ABOUT THIS TASK: Stopping right after the line with "let n := if", please reproduce the material below exactly from its first line.

+ + + + + + +

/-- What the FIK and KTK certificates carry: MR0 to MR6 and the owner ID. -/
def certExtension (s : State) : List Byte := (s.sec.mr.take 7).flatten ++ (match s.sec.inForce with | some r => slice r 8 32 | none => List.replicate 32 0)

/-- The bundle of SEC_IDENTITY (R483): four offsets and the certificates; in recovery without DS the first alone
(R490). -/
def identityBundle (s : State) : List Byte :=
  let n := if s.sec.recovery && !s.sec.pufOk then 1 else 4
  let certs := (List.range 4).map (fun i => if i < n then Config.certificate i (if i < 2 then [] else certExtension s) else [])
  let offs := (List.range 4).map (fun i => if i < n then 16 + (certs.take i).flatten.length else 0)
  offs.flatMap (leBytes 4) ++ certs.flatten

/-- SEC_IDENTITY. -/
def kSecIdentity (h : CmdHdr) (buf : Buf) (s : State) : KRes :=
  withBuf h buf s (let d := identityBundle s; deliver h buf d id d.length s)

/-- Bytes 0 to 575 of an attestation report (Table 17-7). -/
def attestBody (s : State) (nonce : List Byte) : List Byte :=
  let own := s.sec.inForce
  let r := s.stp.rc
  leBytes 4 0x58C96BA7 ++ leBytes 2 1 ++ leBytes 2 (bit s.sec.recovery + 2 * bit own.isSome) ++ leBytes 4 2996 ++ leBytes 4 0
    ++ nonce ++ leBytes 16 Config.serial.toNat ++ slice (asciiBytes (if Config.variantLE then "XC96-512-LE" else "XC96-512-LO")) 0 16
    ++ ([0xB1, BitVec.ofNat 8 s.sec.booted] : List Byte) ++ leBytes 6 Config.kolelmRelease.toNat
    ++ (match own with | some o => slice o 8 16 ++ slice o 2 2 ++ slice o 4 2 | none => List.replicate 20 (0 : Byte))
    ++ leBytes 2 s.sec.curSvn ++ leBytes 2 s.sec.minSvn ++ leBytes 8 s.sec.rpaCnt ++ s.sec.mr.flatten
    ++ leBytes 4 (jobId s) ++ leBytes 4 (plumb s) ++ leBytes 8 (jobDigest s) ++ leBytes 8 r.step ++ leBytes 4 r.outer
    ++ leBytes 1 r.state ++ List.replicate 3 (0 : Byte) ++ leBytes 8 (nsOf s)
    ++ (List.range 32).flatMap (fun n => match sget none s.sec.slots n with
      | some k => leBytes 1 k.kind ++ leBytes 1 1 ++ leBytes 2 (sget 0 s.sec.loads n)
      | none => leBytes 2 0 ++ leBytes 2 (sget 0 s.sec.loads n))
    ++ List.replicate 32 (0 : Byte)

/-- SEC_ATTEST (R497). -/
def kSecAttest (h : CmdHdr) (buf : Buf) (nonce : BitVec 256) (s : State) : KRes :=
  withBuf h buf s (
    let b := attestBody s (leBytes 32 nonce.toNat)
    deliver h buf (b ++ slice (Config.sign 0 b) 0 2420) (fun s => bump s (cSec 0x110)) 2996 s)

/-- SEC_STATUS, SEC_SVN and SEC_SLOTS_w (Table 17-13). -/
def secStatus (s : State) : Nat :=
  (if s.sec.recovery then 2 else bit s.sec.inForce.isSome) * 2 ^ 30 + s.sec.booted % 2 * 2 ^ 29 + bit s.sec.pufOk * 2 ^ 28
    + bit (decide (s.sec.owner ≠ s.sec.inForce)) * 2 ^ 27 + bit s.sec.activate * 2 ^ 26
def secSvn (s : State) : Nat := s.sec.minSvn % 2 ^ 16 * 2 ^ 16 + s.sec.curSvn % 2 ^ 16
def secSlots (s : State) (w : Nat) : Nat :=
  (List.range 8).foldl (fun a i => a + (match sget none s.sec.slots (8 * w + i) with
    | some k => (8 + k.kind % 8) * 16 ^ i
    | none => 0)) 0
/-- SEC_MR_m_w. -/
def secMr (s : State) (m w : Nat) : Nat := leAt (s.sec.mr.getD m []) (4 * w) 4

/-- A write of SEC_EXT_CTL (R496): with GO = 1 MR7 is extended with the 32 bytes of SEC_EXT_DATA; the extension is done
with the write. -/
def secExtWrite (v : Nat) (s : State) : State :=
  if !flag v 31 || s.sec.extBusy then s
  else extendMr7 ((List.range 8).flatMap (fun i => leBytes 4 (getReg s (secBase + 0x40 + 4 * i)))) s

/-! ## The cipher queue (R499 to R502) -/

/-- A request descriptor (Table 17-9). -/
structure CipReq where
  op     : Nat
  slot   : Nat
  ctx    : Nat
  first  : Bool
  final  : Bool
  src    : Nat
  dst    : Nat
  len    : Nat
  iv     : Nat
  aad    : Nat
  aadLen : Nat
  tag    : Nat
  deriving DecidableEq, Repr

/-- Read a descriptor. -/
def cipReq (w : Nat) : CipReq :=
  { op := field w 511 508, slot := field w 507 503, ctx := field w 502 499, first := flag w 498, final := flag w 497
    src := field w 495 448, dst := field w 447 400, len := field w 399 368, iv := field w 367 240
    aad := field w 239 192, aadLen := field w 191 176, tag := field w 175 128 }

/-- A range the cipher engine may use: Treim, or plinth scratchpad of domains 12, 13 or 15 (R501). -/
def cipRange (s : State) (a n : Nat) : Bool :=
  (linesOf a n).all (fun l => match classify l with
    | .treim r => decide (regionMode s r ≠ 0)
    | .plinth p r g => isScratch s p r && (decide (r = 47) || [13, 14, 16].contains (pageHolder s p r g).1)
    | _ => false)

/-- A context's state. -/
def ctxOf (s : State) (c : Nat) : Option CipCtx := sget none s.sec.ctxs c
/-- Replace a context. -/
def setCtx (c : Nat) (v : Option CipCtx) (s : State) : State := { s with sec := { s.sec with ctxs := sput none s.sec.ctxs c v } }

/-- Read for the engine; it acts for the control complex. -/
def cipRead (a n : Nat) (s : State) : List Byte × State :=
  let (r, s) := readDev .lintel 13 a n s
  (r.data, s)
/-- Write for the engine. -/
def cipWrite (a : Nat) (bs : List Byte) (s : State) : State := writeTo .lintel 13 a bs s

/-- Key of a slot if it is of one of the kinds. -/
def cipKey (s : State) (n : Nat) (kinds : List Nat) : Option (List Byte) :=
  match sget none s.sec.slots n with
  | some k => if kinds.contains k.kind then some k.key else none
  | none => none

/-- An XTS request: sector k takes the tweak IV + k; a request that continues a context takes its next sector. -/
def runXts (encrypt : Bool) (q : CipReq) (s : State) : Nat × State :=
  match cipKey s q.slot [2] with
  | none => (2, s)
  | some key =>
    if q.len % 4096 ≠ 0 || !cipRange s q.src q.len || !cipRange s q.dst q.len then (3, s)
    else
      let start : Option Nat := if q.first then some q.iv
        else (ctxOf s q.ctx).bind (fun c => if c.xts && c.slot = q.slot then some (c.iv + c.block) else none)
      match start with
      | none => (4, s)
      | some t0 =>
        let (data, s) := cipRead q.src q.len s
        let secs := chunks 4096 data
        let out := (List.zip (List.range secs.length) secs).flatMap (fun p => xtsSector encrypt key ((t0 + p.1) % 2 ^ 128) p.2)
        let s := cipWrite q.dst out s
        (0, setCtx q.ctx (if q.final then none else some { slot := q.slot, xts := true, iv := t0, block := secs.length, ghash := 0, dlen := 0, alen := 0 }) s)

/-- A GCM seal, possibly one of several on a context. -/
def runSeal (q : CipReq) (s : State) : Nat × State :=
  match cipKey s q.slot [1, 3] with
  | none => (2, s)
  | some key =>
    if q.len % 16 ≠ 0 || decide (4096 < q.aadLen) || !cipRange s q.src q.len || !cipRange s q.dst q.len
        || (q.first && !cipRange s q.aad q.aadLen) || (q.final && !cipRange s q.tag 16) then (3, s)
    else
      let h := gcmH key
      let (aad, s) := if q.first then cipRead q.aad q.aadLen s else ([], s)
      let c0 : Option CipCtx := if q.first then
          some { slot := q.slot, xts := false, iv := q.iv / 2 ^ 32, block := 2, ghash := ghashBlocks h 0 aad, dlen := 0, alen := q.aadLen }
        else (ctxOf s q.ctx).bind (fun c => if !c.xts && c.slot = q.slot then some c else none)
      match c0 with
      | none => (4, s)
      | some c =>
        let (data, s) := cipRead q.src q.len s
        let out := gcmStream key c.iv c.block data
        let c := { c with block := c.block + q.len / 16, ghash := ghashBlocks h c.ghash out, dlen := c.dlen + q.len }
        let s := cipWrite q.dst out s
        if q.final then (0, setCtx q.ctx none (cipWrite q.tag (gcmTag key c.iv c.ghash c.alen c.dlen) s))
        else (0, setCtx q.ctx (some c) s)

+ + + + + + +

ANSWER:
/-- What the FIK and KTK certificates carry: MR0 to MR6 and the owner ID. -/
def certExtension (s : State) : List Byte := (s.sec.mr.take 7).flatten ++ (match s.sec.inForce with | some r => slice r 8 32 | none => List.replicate 32 0)

/-- The bundle of SEC_IDENTITY (R483): four offsets and the certificates; in recovery without DS the first alone
(R490). -/
def identityBundle (s : State) : List Byte :=
  let n := if s.sec.recovery && !s.sec.pufOk then 1 else 4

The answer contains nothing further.